17. In the case of Baijnath Prasad Sah (supra) the Full Bench of Patna High Court held that if the judgment-debtor fails to raise an objection which he ought to have raised, the Court passing the order for execution of the decree must be deemed to have decided all the objections. 18. A Division Bench of this Court in the case of Piarelal Khuman vs. Bjhagwati Prasad Kanhayalal and Others, AIR 1969 MP 35 relying on the principles laid down in the cases of Mohanlal Goenka (supra) and Baijnath Prasad Sah (supra), reiterated the same law in the following terms: “30. Turning now to the case of those judgment-debtors who did not object to the proceedings in execution, the contention is that they are not bound by the decision of the executing court. It is clear from the cases cited earlier that the rule of constructive res judicata applies to execution proceedings also and a plea on which the judgment-debtors could have objected to the execution cannot later be raised if there is omission to raise it at the proper occasion.

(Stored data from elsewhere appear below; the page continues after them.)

theorem installItem_current {s : State} {x : CopyItem} {n : Namespace} (rebuild : Bool) (there : s.nss.look x.nsid = some n)
    (valid : meV (s.entryOf n x.unit) = true) (same : meAddr (s.entryOf n x.unit) = x.src) :
    (installItem rebuild s x).entryOf n x.unit = mkEntry false false (meS (s.entryOf n x.unit)) true x.dst := by
  simp only [installItem, there, valid, same, and_self, ↓reduceIte]
  refine Eq.trans (State.entryOf_congr ?_ n x.unit) (s.entryOf_mapSet n x.unit _)
  split <;> rfl

theorem foldl_installItem_stale (rebuild : Bool) (l : List CopyItem) {s : State}
    (stale : ∀ x ∈ l, ∀ n, s.nss.look x.nsid = some n →
      ¬(meV (s.entryOf n x.unit) = true ∧ meAddr (s.entryOf n x.unit) = x.src)) : l.foldl (installItem rebuild) s = s := by
  induction l with
  | nil => rfl
  | cons x l ih =>
    rw [List.foldl_cons, installItem_stale rebuild (stale x List.mem_cons_self)]
    exact ih fun y listed => stale y (List.mem_cons_of_mem x listed)

theorem State.failCopy_shows (s : State) (c : CopyStripe) : (s.failCopy c).map = s.map ∧ (s.failCopy c).nss = s.nss ∧
    ((s.failCopy c).statOf (Reg.HDR_STAT 8)).isSet 21 = true := by
  have closed : ∀ (t : State) (k : Nat), EventsKept t (t.closeBand k) := fun t k => .of_stat (by simp [State.closeBand_frame])
  have copied : ∀ (t : State) (a b : Nat) (r : Bool) (l : List (Live × List Codeword)), EventsKept t (t.programCopy a b r l) :=
    fun t a b r l => .of_stat (by simp [State.programCopy_frame])
  unfold State.failCopy
  dsimp only
  cases c.items.head? with
  | none =>
    refine ⟨?_, ?_, ((closed _ _).trans (copied _ _ _ _ _)) _ _ (s.raise_isSet 8 21)⟩
    · simp [State.programCopy_frame, State.closeBand_frame, State.raise_frame]
    · simp [State.programCopy_frame, State.closeBand_frame, State.raise_frame]
  | some x =>
    refine ⟨?_, ?_, (((closed _ _).trans (State.queueRetire_events _ _ _)).trans (copied _ _ _ _ _)) _ _ (s.raise_isSet 8 21)⟩
    · simp [State.programCopy_frame, State.queueRetire_frame, State.closeBand_frame, State.raise_frame]
    · simp [State.programCopy_frame, State.queueRetire_frame, State.closeBand_frame, State.raise_frame]

theorem copiesInstall : Ob.CopiesInstall := by
  refine ⟨fun i c s up there => ⟨exec_copyStripeInstall true up there, exec_copyStripeInstall false up there⟩,
    fun x b r n s there valid same => ?_, fun c s stale => ?_, fun c s => s.failCopy_shows c⟩
  · rw [State.entryOf_congr (congrArg MapState.entries (s.installCopy_kept { band := b, rebuild := r, items := [x] }).1)]
    exact installItem_current r there valid same
  · obtain ⟨map, media⟩ := s.installCopy_kept c
    rw [map, media, foldl_installItem_stale c.rebuild c.items stale]
    exact ⟨rfl, rfl⟩

/-- Settles O25: a stripe drains and is installed as the map's entries still stand. -/
theorem stagingAndCopies : Obligations.StagingAndCopies := ⟨stagingGoesOn, copiesInstall⟩

end Sys2Proof.Machine

/-! ## The programming guard, channel training and the decoding ladder (R253, R273, R276, R304, R306) -/

namespace Sys2Proof.Machine

open Sys2Proof Sys2Proof.Laws

/-! ### The guard (R273) -/

/-- A list counts on from a number exactly when each of its places holds the number plus the place. -/
theorem eq_map_range_iff (l : List Nat) (n : Nat) :
    l = (List.range l.length).map (fun i => n + i) ↔ ∀ i x, l[i]? = some x → x = n + i := by
  constructor
  · intro counted i x at_
    rw [counted] at at_
    simp only [List.getElem?_map, Option.map_eq_some_iff] at at_
    obtain ⟨j, here, rfl⟩ := at_
    rw [(List.getElem?_eq_some_iff.mp here).2.symm, List.getElem_range]
  · intro each
    refine List.ext_getElem (by simp) fun i inside _ => ?_
    simpa using each i l[i] (List.getElem?_eq_getElem inside)

/-- Settles O28: planes that count on from the next one lie at or after it, so the order check holds the place check. -/
theorem guardExact : Obligations.GuardExact := by
  intro dk d s
  rw [← eq_map_range_iff]
  generalize planes : s.descPlanes dk d = l
  have later : l = (List.range l.length).map (fun i => (s.blockOf dk d.block).next + i) →
      l.any (fun x => decide (x < (s.blockOf dk d.block).next)) = false := fun counted => by
    rw [counted]
    simp
  by_cases state : (s.blockOf dk d.block).st ≠ .erased ∧ (s.blockOf dk d.block).st ≠ .opened
  · simp [State.guardCode, state]
  · have open' : (s.blockOf dk d.block).st = .erased ∨ (s.blockOf dk d.block).st = .opened := by tauto
    by_cases counted : l = (List.range l.length).map (fun i => (s.blockOf dk d.block).next + i)
    · simp only [State.guardCode, planes, state, later counted, or_self, Bool.false_eq_true, ↓reduceIte, ne_eq]
      rw [if_neg (not_not.mpr counted)]
      exact ⟨fun _ => ⟨open', counted⟩, fun _ => rfl⟩
    · simp only [State.guardCode, planes, ne_eq]
      rw [if_pos counted]
      split <;> simp [counted]

/-! ### Training (R253) -/

theorem foldl_min_le {α : Type} (f : α → Nat) (l : List α) (m : Nat) : l.foldl (fun m x => min m (f x)) m ≤ m := by
  induction l generalizing m with
  | nil => exact Nat.le_refl m
  | cons x l ih => exact (ih _).trans (Nat.min_le_left _ _)

theorem State.supportedRate_le (s : State) (ch : Nat) : s.supportedRate ch ≤ 7 := by
  unfold State.supportedRate
  split
  · exact Nat.zero_le 7
  · exact foldl_min_le _ _ 7

theorem trainFrom_nil (n : Nat) : trainFrom n [] = some n := by
  cases n <;> rfl

theorem State.trainChannel_succeeds (s : State) (ch : Nat) (some' : s.usableDies ch ≠ []) :
    s.trainChannel ch [] = ((s.setFld (Reg.CHN_RATE ch) Reg.CHN_RATE_.SUPPORTED (s.supportedRate ch)).setFld (Reg.CHN_RATE ch)
      Reg.CHN_RATE_.CURRENT (min (s.supportedRate ch) (s.fld (Reg.CHN_RATE ch) Reg.CHN_RATE_.TARGET))).setFld (Reg.CHN_RATE ch)
        Reg.CHN_RATE_.FALLBACK 0 := by
  have dies : (s.usableDies ch).isEmpty = false := by simpa using some'
  simp only [State.trainChannel, dies, Bool.false_eq_true, ↓reduceIte, trainFrom_nil, Nat.lt_irrefl]

theorem trainChannel_current (s : State) (ch : Nat) (some' : s.usableDies ch ≠ []) :
    (s.trainChannel ch []).fld (Reg.CHN_RATE ch) Reg.CHN_RATE_.CURRENT =
        min (s.supportedRate ch) (s.fld (Reg.CHN_RATE ch) Reg.CHN_RATE_.TARGET) ∧
      (s.trainChannel ch []).fld (Reg.CHN_RATE ch) Reg.CHN_RATE_.FALLBACK = 0 := by
  have small : min (s.supportedRate ch) (s.fld (Reg.CHN_RATE ch) Reg.CHN_RATE_.TARGET) < 2 ^ 4 :=
    Nat.lt_of_le_of_lt ((Nat.min_le_left _ _).trans (s.supportedRate_le ch)) (by decide)
  rw [State.trainChannel_succeeds s ch some']
  refine ⟨?_, ?_⟩
  · rw [fld_setFld_of_disjoint _ _ _ _ _ (by decide) (by decide) (by decide), fld_setFld_self _ _ _ _ (by decide) (by decide)]
    exact Nat.mod_eq_of_lt small
  · rw [fld_setFld_self _ _ _ _ (by decide) (by decide), Nat.zero_mod]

We may only refer to Mohanlal Goenka’s Case, AIR 1953 SC 65 (supra) in which an objection was raised but was not decided by the executing Court and yet it was held that it was res judicata by reason of Explanation 4 to Section 11 of the CPC. In the case of Baijnath Prasad Sah (supra), no objection was raised by the judgment-debtor but it was held that as the Court proceeded with execution, the point impliedly decided and the judgment-debtor could not raise it later.” 19. Considering the facts, circumstances of the case in proper perspective and in view of the enunciation of law governing the field, the instant revision sans substance, deserves to and is hereby dismissed. However, there shall be no order as to costs.